The speed of human action vastly exceeds the speed of any biophysical system and thus disconnects biophysical consequences from the actions.  More immediate, Consciousness Order based, consequences replace the biophysical ones; and we are off to the races!  The next essay will look more closely at the nature of human collectives. 

[1] Susan Blackmore has expanded on the work of Richard Dawkins, especially his ideas about cultural evolution.  Link to a TED Talk and her web site

[2] The ideas around Consciousness Order and the importance of a taxonomy of ordered systems is sprinkled through these pages.  This is one and this one,  more direct accounts.

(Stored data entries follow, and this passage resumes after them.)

theorem RoundTrip.vMax (d : BitVec 6) (a : BitVec 6) (b : BitVec 6) (w : BitVec 1) (s : BitVec 1) (p : BitVec 3) :
    RoundTrip.Statement (.vMax d a b w s p) := by
  intro _ x hx
  have hd := d.isLt
  have ha := a.isLt
  have hb := b.isLt
  have hw := w.isLt
  have hs := s.isLt
  have hp := p.isLt
  refine decode_of hx (67108880 + d.toNat * 524288 + a.toNat * 8192 + b.toNat * 128 + w.toNat * 32 + s.toNat * 8 + p.toNat)
    (by omega) rfl 2 (by omega) (by omega) ?_
  intro wd hw
  have c0 : ¬ (bits wd 4 1 = 0 ∧ bits wd 6 1 = 0) := by simp only [bits, hw]; omega
  have c1 : bits wd 4 1 = 1 ∧ bits wd 6 1 = 0 := by simp only [bits, hw]; omega
  have fd : fld wd 19 6 = d := fld_of (by rw [hw]; omega)
  have fa : fld wd 13 6 = a := fld_of (by rw [hw]; omega)
  have fb : fld wd 7 6 = b := fld_of (by rw [hw]; omega)
  have fw : fld wd 5 1 = w := fld_of (by rw [hw]; omega)
  have fs : fld wd 3 1 = s := fld_of (by rw [hw]; omega)
  have fp : fld wd 0 3 = p := fld_of (by rw [hw]; omega)
  rw [decodeOp_2, if_neg c0, if_pos c1, fd, fa, fb, fw, fs, fp]

theorem RoundTrip.vAnd (d : BitVec 6) (a : BitVec 6) (b : BitVec 6) (p : BitVec 3) :
    RoundTrip.Statement (.vAnd d a b p) := by
  intro _ x hx
  have hd := d.isLt
  have ha := a.isLt
  have hb := b.isLt
  have hp := p.isLt
  refine decode_of hx (100663296 + d.toNat * 524288 + a.toNat * 8192 + b.toNat * 128 + p.toNat)
    (by omega) rfl 3 (by omega) (by omega) ?_
  intro wd hw
  have c0 : ¬ (bits wd 3 10 = 9) := by simp only [bits, hw]; omega
  have c1 : ¬ (bits wd 3 10 = 10) := by simp only [bits, hw]; omega
  have c2 : ¬ (bits wd 3 10 = 11) := by simp only [bits, hw]; omega
  have c3 : bits wd 3 4 = 0 := by simp only [bits, hw]; omega
  have fd : fld wd 19 6 = d := fld_of (by rw [hw]; omega)
  have fa : fld wd 13 6 = a := fld_of (by rw [hw]; omega)
  have fb : fld wd 7 6 = b := fld_of (by rw [hw]; omega)
  have fp : fld wd 0 3 = p := fld_of (by rw [hw]; omega)
  rw [decodeOp_3, if_neg c0, if_neg c1, if_neg c2, if_pos c3, fd, fa, fb, fp]

theorem RoundTrip.vOr (d : BitVec 6) (a : BitVec 6) (b : BitVec 6) (p : BitVec 3) :
    RoundTrip.Statement (.vOr d a b p) := by
  intro _ x hx
  have hd := d.isLt
  have ha := a.isLt
  have hb := b.isLt
  have hp := p.isLt
  refine decode_of hx (100663304 + d.toNat * 524288 + a.toNat * 8192 + b.toNat * 128 + p.toNat)
    (by omega) rfl 3 (by omega) (by omega) ?_
  intro wd hw
  have c0 : ¬ (bits wd 3 10 = 9) := by simp only [bits, hw]; omega
  have c1 : ¬ (bits wd 3 10 = 10) := by simp only [bits, hw]; omega
  have c2 : ¬ (bits wd 3 10 = 11) := by simp only [bits, hw]; omega
  have c3 : ¬ (bits wd 3 4 = 0) := by simp only [bits, hw]; omega
  have c4 : bits wd 3 4 = 1 := by simp only [bits, hw]; omega
  have fd : fld wd 19 6 = d := fld_of (by rw [hw]; omega)
  have fa : fld wd 13 6 = a := fld_of (by rw [hw]; omega)
  have fb : fld wd 7 6 = b := fld_of (by rw [hw]; omega)
  have fp : fld wd 0 3 = p := fld_of (by rw [hw]; omega)
  rw [decodeOp_3, if_neg c0, if_neg c1, if_neg c2, if_neg c3, if_pos c4, fd, fa, fb, fp]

[3] Our original collective has a long history as the ‘primate pattern,’ a general pattern of social organization analogous to the ‘herd pattern’ of hoofed animals.  Different species of primates have evolved and adapted that pattern to their own circumstances, but most primates live in what could be called, loosely, tribal societies.  There is sexual dimorphism, complex social hierarchy, group participation in the raising of the young, wide patterns of acquaintanceship – based in individual differences – generate most details of behavior, nascent cultural transmission of information (as opposed to strictly genetic transmission) and so much more.